/-- A worker's step aborts only in a launch with an access that is not admitted (60_exceptions.md R241). -/
theorem Worker.not_admissible_of_advance_error {c : AbortCode} (hw : w.wellPlaced op = true)
    (hf : w.finished op = false) (hn : w.hi ≤ op.rows) (h : w.advance p m op = .error c) : op.admissible p = false := by
  rw [Bool.eq_false_iff]
  intro hadm
  cases op with
  | dot d =>
    obtain ⟨hl, hok⟩ := Worker.unfinished_dot hw hf
    rw [Worker.advance_dot] at h
    cases hc : w.consume p m d with
    | ok w'' => rw [hc] at h; cases h
    | error c =>
      have hr : d.readable p = true := hadm
      rw [Worker.consume_not_readable hl hok hc] at hr
      cases hr
  | matmul a =>
    obtain ⟨-, hhi, hj, hok⟩ := Worker.unfinished_matmul hw hf
    have he := elementAdmitted_of_admissible hadm (mem_elements_matmul.2 ⟨Nat.lt_of_lt_of_le hhi hn, hj⟩)
    simp only [elementAdmitted, Bool.and_eq_true] at he
    by_cases hl : w.l < (a.cell w.i w.j).logical
    · rw [Worker.advance_matmul_sum hl] at h
      cases hc : w.consume p m (a.cell w.i w.j) with
      | ok w'' => rw [hc] at h; cases h
      | error c => rw [Worker.consume_not_readable hl hok hc] at he; cases he.1
    · rw [Worker.advance_matmul_store (Nat.not_lt.1 hl), if_pos he.2] at h
      cases h
  | pack a =>
    obtain ⟨-, hhi, hj⟩ := Worker.unfinished_pack hw hf
    have he := elementAdmitted_of_admissible hadm (mem_elements_pack.2 ⟨Nat.lt_of_lt_of_le hhi hn, hj⟩)
    rw [Worker.advance_pack, if_pos he] at h
    cases h

end

end Sys2Proof.Machine
end

section
/-! PROOFS. A run in agreement with its launch (43_matmul_driver.md R188): what its workers have done stays in step with
memory (`Run.Agrees`), so that when it ends it leaves what the launch as one transition would have left. -/

namespace Sys2Proof.Machine

/-! ### A run in agreement with the one transition -/

/-- A run without a broken host duty, in memory `m`, is on its way to what its launch does as one transition: every byte is the
one from before or one the launch would write, its workers' sums are right, and the elements they have left behind are
stored (43_matmul_driver.md R188). -/
structure Run.Agrees (p : Params) (m : Memory) (r : Run) : Prop where
  ok : r.ok = true
  untainted : r.tainted = false
  unaliased : r.op.aliased = false
  wf : Memory.wf m = true
  written : ∀ x, Memory.read m x = Memory.read r.mem0 x ∨ (x, Memory.read m x) ∈ wouldWrite p r.mem0 r.op
  sums : ∀ w ∈ r.workers, w.sumOk p r.mem0 r.op
  stored : ∀ w ∈ r.workers, ∀ e ∈ r.op.elements, w.passed e → ElementStored p r.mem0 m r.op e

/-- The stores of a set of elements store those, and keep the others that are stored. -/
theorem ElementStored.writeAll {p : Params} {m0 m : Memory} {op : Launch} {es : List (Nat × Nat)} {e : Nat × Nat}
    (hm : Memory.wf m = true) (hes : ∀ e ∈ es, e ∈ op.elements ∧ elementAdmitted p op e = true) (he : e ∈ op.elements)
    (h : ElementStored p m0 m op e ∨ e ∈ es) :
    ElementStored p m0 (Memory.writeAll m (es.flatMap (elementCells m0 op))) op e := by
  by_cases hmem : e ∈ es
  · exact ⟨(hes e hmem).2, fun c hc => read_elements hm hes hmem hc⟩
  · obtain ⟨hadm, hread⟩ := h.resolve_right hmem
    refine ⟨hadm, fun c hc => ?_⟩
    rw [Memory.read_writeAll_other, hread c hc]
    intro c' hc'
    obtain ⟨e', he', hc'⟩ := List.mem_flatMap.1 hc'
    exact elementCells_disjoint (hes e' he').1 he (hes e' he').2 hadm (fun heq => hmem (heq ▸ he')) hc' hc

theorem mem_startWorkers {workers : Nat} {cuts : List Nat} {op : Launch} {w : Worker}
    (h : w ∈ startWorkers workers cuts op) : ∃ r, w = Worker.start r := by
  cases op with
  | dot d => exact ⟨_, List.mem_singleton.1 h⟩
  | matmul a =>
    obtain ⟨r, -, rfl⟩ := List.mem_map.1 h
    exact ⟨r, rfl⟩
  | pack a => exact ⟨_, List.mem_singleton.1 h⟩

/-- A run that begins agrees: nothing is summed and nothing is left behind. -/
theorem Run.agrees_start {p : Params} {m : Memory} {op : Launch} (hm : Memory.wf m = true) (hl : op.legal = true)
    (hal : op.aliased = false) (workers : Nat) (cuts : List Nat) :
    Run.Agrees p m ⟨op, startWorkers workers cuts op, m, false⟩ := by
  obtain ⟨hplaced, hcover⟩ := startWorkers_ok workers cuts op
  refine ⟨by rw [Run.ok, hm, hl, hplaced, hcover]; rfl, rfl, hal, hm, fun x => .inl rfl, fun w hw => ?_, fun w hw => ?_⟩ <;>
    obtain ⟨r, rfl⟩ := mem_startWorkers hw
  · exact Worker.sumOk_of_cleared op rfl rfl
  · exact fun e _ hp => absurd hp (Worker.not_passed_start r e)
· · ·
__EXERCISE GOAL__
Answer with an exact copy of the lines from the one containing "hread⟩ := h.resolve_right hmem" through the end of the entries above, leaving out everything before.

__TASK RESPONSE__
  · obtain ⟨hadm, hread⟩ := h.resolve_right hmem
    refine ⟨hadm, fun c hc => ?_⟩
    rw [Memory.read_writeAll_other, hread c hc]
    intro c' hc'
    obtain ⟨e', he', hc'⟩ := List.mem_flatMap.1 hc'
    exact elementCells_disjoint (hes e' he').1 he (hes e' he').2 hadm (fun heq => hmem (heq ▸ he')) hc' hc

theorem mem_startWorkers {workers : Nat} {cuts : List Nat} {op : Launch} {w : Worker}
    (h : w ∈ startWorkers workers cuts op) : ∃ r, w = Worker.start r := by
  cases op with
  | dot d => exact ⟨_, List.mem_singleton.1 h⟩
  | matmul a =>
    obtain ⟨r, -, rfl⟩ := List.mem_map.1 h
    exact ⟨r, rfl⟩
  | pack a => exact ⟨_, List.mem_singleton.1 h⟩

/-- A run that begins agrees: nothing is summed and nothing is left behind. -/
theorem Run.agrees_start {p : Params} {m : Memory} {op : Launch} (hm : Memory.wf m = true) (hl : op.legal = true)
    (hal : op.aliased = false) (workers : Nat) (cuts : List Nat) :
    Run.Agrees p m ⟨op, startWorkers workers cuts op, m, false⟩ := by
  obtain ⟨hplaced, hcover⟩ := startWorkers_ok workers cuts op
  refine ⟨by rw [Run.ok, hm, hl, hplaced, hcover]; rfl, rfl, hal, hm, fun x => .inl rfl, fun w hw => ?_, fun w hw => ?_⟩ <;>
    obtain ⟨r, rfl⟩ := mem_startWorkers hw
  · exact Worker.sumOk_of_cleared op rfl rfl
  · exact fun e _ hp => absurd hp (Worker.not_passed_start r e)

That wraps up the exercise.